Sooooo I’m already used to this lockdown life. Not needing to leave my place has in some ways relaxed me a lot. Yes, weird I know. Anyway, in the first few days of this historical moment – lockdown – in case you thought it was something else, I have learnt how little patience I have.
I mean, the patience of waiting. I’m not so good. Patience in explaining something, patience with children, patience with untangling knots…I have loads of patience. But the real true test of patience…the patience required to do nothing but wait, I have none. Not just none but zero. Nothing. Non-existent.
All the other types of patience are simpler because you’re doing something. But with waiting you’re…well…doing nothing…but waiting. It’s so pronounced that even when I’m waiting for the microwave timer to get to zero, I open the door at one. Yes people, one. I don’t have enough patience to wait another second. (All those judging me, you’ve done this too…just admit it).

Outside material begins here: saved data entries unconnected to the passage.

/-- 30_encoding R77 and R72: the decoder is total, rejects exactly the illegal encodings, reads exactly one row of the map
from every other pair, and an illegal command raises OperandError with no other effect. -/
def Obligations.IllegalCommandRaisesOperandError : Prop :=
  (∀ (c : ControlWord) (v : Word), illegal c v ↔ ∃ e, decode c v = .error e) ∧
  (∀ (c : ControlWord) (v : Word), ¬ illegal c v → ∃ i, decode c v = .ok i ∧ i.wellFormed = true ∧
    i.row ∈ opcodeRows ∧ selectsRow c i.row = true ∧ ∀ r ∈ opcodeRows, selectsRow c r = true → r = i.row) ∧
  (∀ (s : State) (c : ControlWord) (v : Word) (later : List HostInput),
    s.inputs = .command c v :: later → illegal c v → step s = .next (raise .operand (s.setInputs later)))

/-- Every command decodes back from its words (30_encoding R71, R73, R79): no operand bit is dropped. -/
def Obligations.EncodedCommandDecodesBack : Prop :=
  ∀ i : Instr, i.wellFormed = true → decode (encode i).1 (encode i).2 = .ok i

/-- A decoded command accounts for every bit of its words: C is its control word, V is its data operand when its format has
one, and otherwise any V decodes to it (30_encoding R70 to R72). -/
def Obligations.DecodedCommandAccountsForEveryBit : Prop :=
  ∀ (c : ControlWord) (v : Word) (i : Instr), decode c v = .ok i →
    i.wellFormed = true ∧ encodeControl i = c ∧ (usesData i = true → i.dataOperand = v) ∧
    (usesData i = false → ∀ v', decode c v' = .ok i)

/-- Words written out from 30_encoding R79, 43_payload R162 and 42_timecode R149 decode to the commands they stand for. -/
def Obligations.WrittenOutWordsDecode : Prop :=
  decode 0x2000030C#32 0 = .ok (.tcdecAsca 3 true) ∧
  decode 0x32000000#32 0x0000001700140036#128 = .ok (.payext 54 20 23) ∧
  decode 0x2000030D#32 0 = .ok (.tcdecAscb 3 true) ∧
  decode 0x43000030#32 0 = .ok (.seek 48) ∧
  decode 0x45000003#32 0x3FF#128 = .ok (.setf 3 0x3FF) ∧
  decode 0x30000003#32 0 = .ok (.ovhd 3) ∧
  decode 0x0200000B#32 0x3FF#128 = .ok (.wrbits 11 0x3FF) ∧
  decode 0x10000000#32 0 = .ok .phdec

/-! ### Reset, the port, errors -/

/-- The reset state (10_state R32, 70_reset R220): BUF and F are unobservable in it, and ID reads as its constant. That no
response is present is the model's field rsp (DEDUCED, log entry 4). -/
def Obligations.ResetStateHoldsSpecValues : Prop :=
  State.reset.len = 0 ∧ State.reset.cur = 0 ∧ State.reset.fv = 0 ∧ State.reset.erracc = 0 ∧ State.reset.bcnt = 0 ∧
  State.reset.plen = 0 ∧ State.reset.poff = 0 ∧ State.reset.rval = 0 ∧ State.reset.rsp = none ∧
  State.reset.errAny = false ∧ special State.reset 8 = some 0x42464301#128 ∧
  (∀ i, State.reset.result i = none) ∧ (∀ idx, Aborts (.bufrd idx) State.reset .operand)

/-- A reset input leaves the reset state, whatever the state was; the host's later inputs are still to come (70_reset R220;
that a reset is taken between commands is log entry 6, what BUF and F hold is log entries 1 and 2). -/
def Obligations.ResetInputGivesResetState : Prop :=
  ∀ (s : State) (later : List HostInput), s.inputs = .reset :: later →
    step s = .next (State.reset.setInputs later)

/-- With nothing presented the block keeps its state and gives no response (60_exceptions R206, 70_reset R226; log entry 5). -/
def Obligations.IdleBlockKeepsState : Prop :=
  ∀ s : State, s.inputs = [] → ∃ t, step s = .next t ∧ t.rsp = none ∧ KeepsAllBut [.rsp] s t

/-- From reset (70_reset R221): the reads truncate, the invalid registers and bytes are OperandError, the special registers
read as 0 and ID as its constant. The spec derives it from other rules. -/
def Obligations.FirstCommandAfterReset : Prop :=
  (∀ n : BitVec 24, 1 ≤ n.toNat → n.toNat ≤ 128 → Aborts (.rdbits n) State.reset .truncatedInput) ∧
  Aborts .phdec State.reset .truncatedInput ∧ Aborts .tcdecCuc State.reset .truncatedInput ∧
  Aborts .tcdecCds State.reset .truncatedInput ∧ Aborts .tcdecCcs State.reset .truncatedInput ∧
  (∀ dec term, Aborts (.tcdecAsca dec term) State.reset .truncatedInput) ∧
  (∀ dec term, Aborts (.tcdecAscb dec term) State.reset .truncatedInput) ∧
  (∀ i, Aborts (.getf i) State.reset .operand) ∧ Aborts .phenc State.reset .operand ∧
  Aborts (.bufrd 0) State.reset .operand ∧
  (∀ sel : BitVec 4, sel.toNat < 8 → ∃ t, exec (.gets sel) State.reset = .next t ∧ Responds t 0) ∧
  (∃ t, exec (.gets 8) State.reset = .next t ∧ Responds t 0x42464301#128)

/-- 60_exceptions R196: a command that raises changes no architectural state except ERRACC. The other pieces listed are the
response and the model's own inputs, from which the command is taken. -/
def Obligations.FailingCommandChangesOnlyErracc : Prop :=
  ∀ (s t : State) (c : ControlWord) (v val : Word) (later : List HostInput) (e : ErrorKind),
    s.inputs = .command c v :: later → step s = .next t → t.rsp = some { err := some e, val := val } →
    KeepsAllBut [.erracc, .rsp, .inputs] s t

/-- 60_exceptions R197: an error sets bit `code - 1` of ERRACC and keeps the others, and no successful command changes ERRACC
except CLRE, which clears it. -/
def Obligations.ErraccIsSticky : Prop :=
  ∀ (i : Instr) (s t : State), exec i s = .next t →
    (∀ e v, t.rsp = some { err := some e, val := v } →
      ∀ k : Nat, t.erracc.getLsbD k = (s.erracc.getLsbD k || decide (k + 1 = e.code.toNat))) ∧
    (∀ v, t.rsp = some { err := none, val := v } → i ≠ .clre → t.erracc = s.erracc) ∧
    (i = .clre → t.erracc = 0)

/-- 60_exceptions R191: the codes of the five error kinds and their bits of ERRACC; `rsp_err` is 0 for success alone and never
above 5. -/
def Obligations.ErrorCodesAndMaskBits : Prop :=
  [ErrorKind.truncatedInput, .range, .corruptPacket, .encoding, .operand].map ErrorKind.code = [1, 2, 3, 4, 5] ∧
  [ErrorKind.truncatedInput, .range, .corruptPacket, .encoding, .operand].map ErrorKind.mask =
    [0x01, 0x02, 0x04, 0x08, 0x10] ∧
  ∀ r : Response, r.errCode.toNat ≤ 5 ∧ (r.errCode = 0 ↔ r.err = none)

/-- Every accepted command gives exactly one response, with value 0 on an error and no code above 5, and the block is then
ready for the host's next input (60_exceptions R191, R195, R201, R204). -/
def Obligations.EveryCommandGetsOneResponse : Prop :=
  ∀ (s : State) (c : ControlWord) (v : Word) (later : List HostInput), s.inputs = .command c v :: later →
    ∃ t r, step s = .next t ∧ t.rsp = some r ∧ t.inputs = later ∧ r.errCode.toNat ≤ 5 ∧
      (r.errCode ≠ 0 → r.val = 0)

/-- No command raises a code that the matrix of 60_exceptions R194 leaves blank, for every operand and state. The spec derives it from other rules. -/
def Obligations.ErrorsStayInsideMatrix : Prop :=
  ∀ (i : Instr) (s t : State) (e : ErrorKind) (v : Word), exec i s = .next t →
    t.rsp = some { err := some e, val := v } → canRaise i e = true

/-- OperandError never depends on the content of BUF (60_exceptions R193). -/
def Obligations.OperandErrorIgnoresBufferContent : Prop :=
  ∀ (s t t' : State) (m : List Host.Cell), step s = .next t → step (s.setBuf m) = .next t' →
    ((∃ v, t.rsp = some { err := some .operand, val := v }) ↔ ∃ v, t'.rsp = some { err := some .operand, val := v })

/-- The level err_any is `ERRACC != 0` and falls only on CLRE or reset (60_exceptions R198). -/
def Obligations.ErrAnyFallsOnlyOnClearOrReset : Prop :=
  (∀ s : State, s.errAny = true ↔ s.erracc ≠ 0) ∧
  ∀ s t : State, step s = .next t → s.errAny = true → t.errAny = false →
    (∃ later, s.inputs = .reset :: later) ∨ ∃ c v later, s.inputs = .command c v :: later ∧ decode c v = .ok .clre

/-! ### Invariant and what the host can see -/

/-- Reset establishes the invariant (10_state R30); the canonical form is the model's own. The spec derives it from other rules. -/
def Obligations.ResetMeetsInvariant : Prop := State.reset.Inv

/-- Every step keeps the invariant (10_state R30), from every state that meets it. The spec derives it from other rules. -/
def Obligations.StepKeepsInvariant : Prop :=
  ∀ s t : State, s.Inv → step s = .next t → t.Inv

/-- No unspecified value is ever observable (10_state R22, R24, R26, R27): states that differ only in bytes at and above LEN
and in invalid result registers answer every input alike, and still differ only there. The spec derives it from other rules. -/
def Obligations.UnspecifiedStateIsUnobservable : Prop :=
  ∀ s s' t : State, SameVisible s s' → step s = .next t → ∃ t', step s' = .next t' ∧ SameVisible t t'

/-- Only WRBITS, WRBYTES, PHENC, BUFWR and SETLEN change BUF or LEN (10_state R22, R23). -/
def Obligations.OnlyStoresChangeTheBuffer : Prop :=
  ∀ (i : Instr) (s t : State), writesBuffer i = false → exec i s = .next t →
    t.len = s.len ∧ ∀ a, Memory.read t.buf a = Memory.read s.buf a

The problem with waiting patiently is that it makes me feel out of control. Like I’m waiting for someone or something to do something and then things will start to happen. How ridiculous does that sound? Especially in a world where we’re constantly being told “you have to go after what you want” or “the early bird catches the worm” or “urgency is key”. In a world where everyone is rushing, sometimes all we should be doing is waiting patiently. Something I am in the process of learning. Well, trying to learn. Kind of learning. Maybe I’ll start tomorrow. Because you know, today I’m doing stuff. Stuff that avoids me to wait patiently.
And maybe that’s the idea or learning…patience teaches us that waiting is important…or waiting teaches us that patience is important…we wait for the right timing, we wait until we can think rationally, we wait until something happens. And maybe there’s nothing wrong with any of this. If you have the patience to do so.